By Duncan Miriri
Nairobi ― Kenya began selling a 65% stake in its state oil pipeline company on Monday, seeking to raise 106.3-billion Kenyan shillings ($825m) in what would be East Africa’s biggest initial public offering (IPO) in local currency terms.
The sale is part of President William Ruto’s drive to divest from state companies. The government is also reducing its stake in telecom operator Safaricom.
Burdened by high national debt, limited room to raise taxes and annual repayments that consume 40% of government revenues, Ruto’s administration has sought new funding models.
Divestment strategy
“We must turn to innovative financing mechanisms to fund our infrastructure and public service projects,” finance minister John Mbadi said at the IPO’s launch ceremony.
“The traditional methods of financing our budget, taxation and debt, there is no longer any space.”
Kenya’s finance minister John Mbadi in Nairobi, Kenya, June 12 2025. (Monicah Mwangi/Reuters)

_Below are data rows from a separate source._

-- ==== Sys2Proof/Machine/Operands.lean ====
section
/-! DEFINITION. Operand forms of the scalar memory instructions: size, order, scope and policy (06 R187), and the values
of atomics (06 R192). The operand forms of C and the stream fields stand beside their sequencers (Compute.lean,
Streams.lean). -/
namespace Sys2Proof.Machine

/-- Bytes of a size code: .b .h .w .d .sb .sh .sw (06 R187). -/
def sizeBytes (sz : BitVec 3) : Nat :=
  match sz.toNat with
  | 0 => 1
  | 1 => 2
  | 2 => 4
  | 3 => 8
  | 4 => 1
  | 5 => 2
  | _ => 4

/-- A loaded value, zero- or sign-extended by its size code. -/
def extendLoad (sz : BitVec 3) (v : Nat) : DWord :=
  if 4 ≤ sz.toNat then dw (signExt v (8 * sizeBytes sz)) else BitVec.ofNat 64 v

/-- The scope of an so field that orders: 0 .seq to 4 .sys (06 R187). -/
def soScope (so : BitVec 4) : Nat := (so.toNat - 1) % 5
/-- The so field acquires, or releases. -/
def soAcq (so : BitVec 4) : Bool := (decide (1 ≤ so.toNat) && decide (so.toNat ≤ 5)) || decide (11 ≤ so.toNat)
def soRel (so : BitVec 4) : Bool := decide (6 ≤ so.toNat)

/-- The release of an so field. -/
def relOf (so : BitVec 4) : M Unit := if soRel so then release (soScope so) else pure ()
/-- The acquire of an so field. -/
def acqOf (so : BitVec 4) : M Unit := if soAcq so then acquire (soScope so) else pure ()

/-- The new value of an atomic of `n` bytes; none where nothing is written (06 R192). -/
def amoNew (op n old v w : Nat) : Option Nat :=
  let b := 8 * n
  match op with
  | 0 => some v
  | 1 => some ((old + v) % 2 ^ b)
  | 2 => some (old &&& v)
  | 3 => some (old ||| v)
  | 4 => some (old ^^^ v)
  | 5 => some (if signExt old b ≤ signExt v b then old else v)
  | 6 => some (if signExt old b ≤ signExt v b then v else old)
  | 7 => some (min old v)
  | 8 => some (max old v)
  | 9 => if old = v then some w else none
  | _ => some (fp32.add old v)

end Sys2Proof.Machine
end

The government priced the Kenya Pipeline Company IPO at 9 shillings per share, the offer documents showed. The shares are scheduled to begin trading on the Nairobi bourse on March 9.
“While the accessible pricing is set to draw in retail participants, we are also likely to see significant interest from institutional energy sector players,” said Eric Musau, head of research at Standard Investment Bank in Nairobi.
Of the total stake on offer, 15% is reserved for oil marketing companies, Mbadi said, 5% for employees and the remainder will be allocated to local retail, local institutional, East African and foreign investors, with each category receiving 20%.
The government will retain a 35% stake. Kenyan investment bank Faida is the lead transaction adviser.
The Kenya Pipeline IPO will be the region’s biggest, surpassing the 2008 Safaricom offering, which raised just more than 50-billion shillings.
In dollar terms, the Safaricom IPO may still rank as the largest, given the weakening of the Kenyan shilling over the past 17 years, LSEG data showed.
The offering comes amid a global rebound in equity capital markets and record highs for stock indexes.
Global equity capital markets activity totalled $738.4bn in 2025, up 15% year on year and the strongest annual performance in four years, according to LSEG.
Kenyan shares surge
Just more than one-fifth of that total was raised by issuers in Europe, the Middle East and Africa.
There were six African IPOs last year, raising a combined $882.1m, 57% more than in the previous year and the most since 2018, LSEG data showed.
The Kenya Pipeline IPO comes amid a sharp rally at the Nairobi Securities Exchange. Kenyan shares have risen more than 50% in the past year, outperforming the MSCI Frontier Africa index.